* Your assignment
Please repeat the lines below, exactly and only, from the one that holds "kind := k, bypass" through the one that holds "def State.xRespond (s".

Top of Record set

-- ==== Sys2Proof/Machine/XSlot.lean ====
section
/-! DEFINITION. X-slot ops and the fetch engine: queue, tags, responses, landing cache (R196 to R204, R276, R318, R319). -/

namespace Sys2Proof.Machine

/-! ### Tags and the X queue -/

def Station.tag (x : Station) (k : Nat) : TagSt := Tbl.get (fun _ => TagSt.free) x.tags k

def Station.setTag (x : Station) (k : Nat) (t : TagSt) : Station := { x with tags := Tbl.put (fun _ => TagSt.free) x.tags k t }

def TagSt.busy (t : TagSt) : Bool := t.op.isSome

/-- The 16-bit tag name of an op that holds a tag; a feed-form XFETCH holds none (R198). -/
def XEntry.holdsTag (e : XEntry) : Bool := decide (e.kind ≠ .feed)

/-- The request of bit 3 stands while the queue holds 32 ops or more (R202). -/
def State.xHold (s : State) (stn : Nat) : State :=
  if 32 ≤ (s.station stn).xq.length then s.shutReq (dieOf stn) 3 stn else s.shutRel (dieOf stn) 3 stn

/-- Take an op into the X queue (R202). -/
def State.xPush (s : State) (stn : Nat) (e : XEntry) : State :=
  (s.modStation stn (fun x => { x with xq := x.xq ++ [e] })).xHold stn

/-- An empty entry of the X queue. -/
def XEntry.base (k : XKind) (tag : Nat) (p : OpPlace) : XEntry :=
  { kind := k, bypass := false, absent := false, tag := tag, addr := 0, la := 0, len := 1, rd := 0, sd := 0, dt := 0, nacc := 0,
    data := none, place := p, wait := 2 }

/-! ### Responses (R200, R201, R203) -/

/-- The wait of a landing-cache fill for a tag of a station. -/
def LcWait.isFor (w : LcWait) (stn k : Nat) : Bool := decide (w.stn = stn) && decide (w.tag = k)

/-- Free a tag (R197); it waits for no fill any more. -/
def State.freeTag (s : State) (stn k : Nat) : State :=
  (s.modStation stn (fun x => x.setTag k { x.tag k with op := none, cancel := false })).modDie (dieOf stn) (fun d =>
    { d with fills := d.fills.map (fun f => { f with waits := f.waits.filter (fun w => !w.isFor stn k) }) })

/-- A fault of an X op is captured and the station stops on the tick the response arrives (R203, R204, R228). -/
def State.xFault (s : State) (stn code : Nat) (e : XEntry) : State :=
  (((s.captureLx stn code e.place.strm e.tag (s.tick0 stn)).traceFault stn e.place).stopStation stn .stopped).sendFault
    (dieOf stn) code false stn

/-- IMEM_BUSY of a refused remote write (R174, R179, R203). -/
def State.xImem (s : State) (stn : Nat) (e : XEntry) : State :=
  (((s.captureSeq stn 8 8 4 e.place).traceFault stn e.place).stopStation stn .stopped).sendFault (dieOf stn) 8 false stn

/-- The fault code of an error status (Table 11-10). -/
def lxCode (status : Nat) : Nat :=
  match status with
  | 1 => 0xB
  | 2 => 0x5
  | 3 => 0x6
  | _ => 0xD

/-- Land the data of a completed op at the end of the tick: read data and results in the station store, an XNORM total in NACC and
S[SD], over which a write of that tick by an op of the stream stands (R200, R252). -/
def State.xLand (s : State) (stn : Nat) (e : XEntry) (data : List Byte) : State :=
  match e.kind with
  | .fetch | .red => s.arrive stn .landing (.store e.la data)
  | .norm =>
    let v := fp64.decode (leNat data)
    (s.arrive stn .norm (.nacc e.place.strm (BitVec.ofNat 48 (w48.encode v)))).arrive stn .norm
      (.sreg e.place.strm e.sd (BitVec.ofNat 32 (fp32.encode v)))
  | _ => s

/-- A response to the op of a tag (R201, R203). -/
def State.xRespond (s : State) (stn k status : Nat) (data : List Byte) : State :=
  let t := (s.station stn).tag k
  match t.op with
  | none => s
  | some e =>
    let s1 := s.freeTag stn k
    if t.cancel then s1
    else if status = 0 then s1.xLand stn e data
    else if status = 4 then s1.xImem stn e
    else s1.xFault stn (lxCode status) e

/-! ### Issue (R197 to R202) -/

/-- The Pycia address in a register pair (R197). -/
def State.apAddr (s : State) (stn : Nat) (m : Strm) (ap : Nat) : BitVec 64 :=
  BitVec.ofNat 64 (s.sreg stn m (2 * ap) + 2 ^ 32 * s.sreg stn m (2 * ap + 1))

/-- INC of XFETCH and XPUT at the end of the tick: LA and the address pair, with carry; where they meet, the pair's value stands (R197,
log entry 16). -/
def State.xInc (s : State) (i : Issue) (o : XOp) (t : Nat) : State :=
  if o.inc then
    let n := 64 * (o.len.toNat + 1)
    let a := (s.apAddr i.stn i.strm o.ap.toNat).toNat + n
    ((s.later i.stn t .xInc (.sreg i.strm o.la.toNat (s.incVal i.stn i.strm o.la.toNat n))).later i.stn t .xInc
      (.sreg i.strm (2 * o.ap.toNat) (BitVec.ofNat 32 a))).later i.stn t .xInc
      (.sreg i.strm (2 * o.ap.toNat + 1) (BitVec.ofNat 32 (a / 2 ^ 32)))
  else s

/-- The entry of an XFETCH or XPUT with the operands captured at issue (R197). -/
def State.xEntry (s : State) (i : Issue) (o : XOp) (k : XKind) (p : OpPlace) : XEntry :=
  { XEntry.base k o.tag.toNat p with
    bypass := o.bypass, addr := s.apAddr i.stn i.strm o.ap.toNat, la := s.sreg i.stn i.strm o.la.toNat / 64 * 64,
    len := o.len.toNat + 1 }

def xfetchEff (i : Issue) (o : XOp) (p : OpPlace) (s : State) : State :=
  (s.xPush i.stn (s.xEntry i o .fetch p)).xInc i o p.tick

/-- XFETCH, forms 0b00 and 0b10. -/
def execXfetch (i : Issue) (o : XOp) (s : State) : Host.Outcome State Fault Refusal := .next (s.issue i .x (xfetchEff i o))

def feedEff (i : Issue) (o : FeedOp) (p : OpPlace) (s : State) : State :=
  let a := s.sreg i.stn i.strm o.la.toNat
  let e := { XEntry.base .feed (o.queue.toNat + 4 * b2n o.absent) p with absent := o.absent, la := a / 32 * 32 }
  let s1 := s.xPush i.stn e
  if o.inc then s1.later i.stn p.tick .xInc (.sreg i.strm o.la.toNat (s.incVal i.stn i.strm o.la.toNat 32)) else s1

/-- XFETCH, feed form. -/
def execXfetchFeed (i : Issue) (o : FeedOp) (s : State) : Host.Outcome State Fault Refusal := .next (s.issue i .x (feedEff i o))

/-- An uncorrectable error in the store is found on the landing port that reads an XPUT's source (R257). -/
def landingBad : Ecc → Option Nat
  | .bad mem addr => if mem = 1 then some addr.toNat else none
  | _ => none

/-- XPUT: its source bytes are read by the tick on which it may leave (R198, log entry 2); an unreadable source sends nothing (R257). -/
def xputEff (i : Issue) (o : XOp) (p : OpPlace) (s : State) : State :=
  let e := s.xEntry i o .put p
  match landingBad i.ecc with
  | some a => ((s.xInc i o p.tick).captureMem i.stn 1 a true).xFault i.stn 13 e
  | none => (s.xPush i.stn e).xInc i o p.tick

Bottom of Record set

* Result of this exercise
  { kind := k, bypass := false, absent := false, tag := tag, addr := 0, la := 0, len := 1, rd := 0, sd := 0, dt := 0, nacc := 0,
    data := none, place := p, wait := 2 }

/-! ### Responses (R200, R201, R203) -/

/-- The wait of a landing-cache fill for a tag of a station. -/
def LcWait.isFor (w : LcWait) (stn k : Nat) : Bool := decide (w.stn = stn) && decide (w.tag = k)

/-- Free a tag (R197); it waits for no fill any more. -/
def State.freeTag (s : State) (stn k : Nat) : State :=
  (s.modStation stn (fun x => x.setTag k { x.tag k with op := none, cancel := false })).modDie (dieOf stn) (fun d =>
    { d with fills := d.fills.map (fun f => { f with waits := f.waits.filter (fun w => !w.isFor stn k) }) })

/-- A fault of an X op is captured and the station stops on the tick the response arrives (R203, R204, R228). -/
def State.xFault (s : State) (stn code : Nat) (e : XEntry) : State :=
  (((s.captureLx stn code e.place.strm e.tag (s.tick0 stn)).traceFault stn e.place).stopStation stn .stopped).sendFault
    (dieOf stn) code false stn

/-- IMEM_BUSY of a refused remote write (R174, R179, R203). -/
def State.xImem (s : State) (stn : Nat) (e : XEntry) : State :=
  (((s.captureSeq stn 8 8 4 e.place).traceFault stn e.place).stopStation stn .stopped).sendFault (dieOf stn) 8 false stn

/-- The fault code of an error status (Table 11-10). -/
def lxCode (status : Nat) : Nat :=
  match status with
  | 1 => 0xB
  | 2 => 0x5
  | 3 => 0x6
  | _ => 0xD

/-- Land the data of a completed op at the end of the tick: read data and results in the station store, an XNORM total in NACC and
S[SD], over which a write of that tick by an op of the stream stands (R200, R252). -/
def State.xLand (s : State) (stn : Nat) (e : XEntry) (data : List Byte) : State :=
  match e.kind with
  | .fetch | .red => s.arrive stn .landing (.store e.la data)
  | .norm =>
    let v := fp64.decode (leNat data)
    (s.arrive stn .norm (.nacc e.place.strm (BitVec.ofNat 48 (w48.encode v)))).arrive stn .norm
      (.sreg e.place.strm e.sd (BitVec.ofNat 32 (fp32.encode v)))
  | _ => s

/-- A response to the op of a tag (R201, R203). -/
def State.xRespond (s : State) (stn k status : Nat) (data : List Byte) : State :=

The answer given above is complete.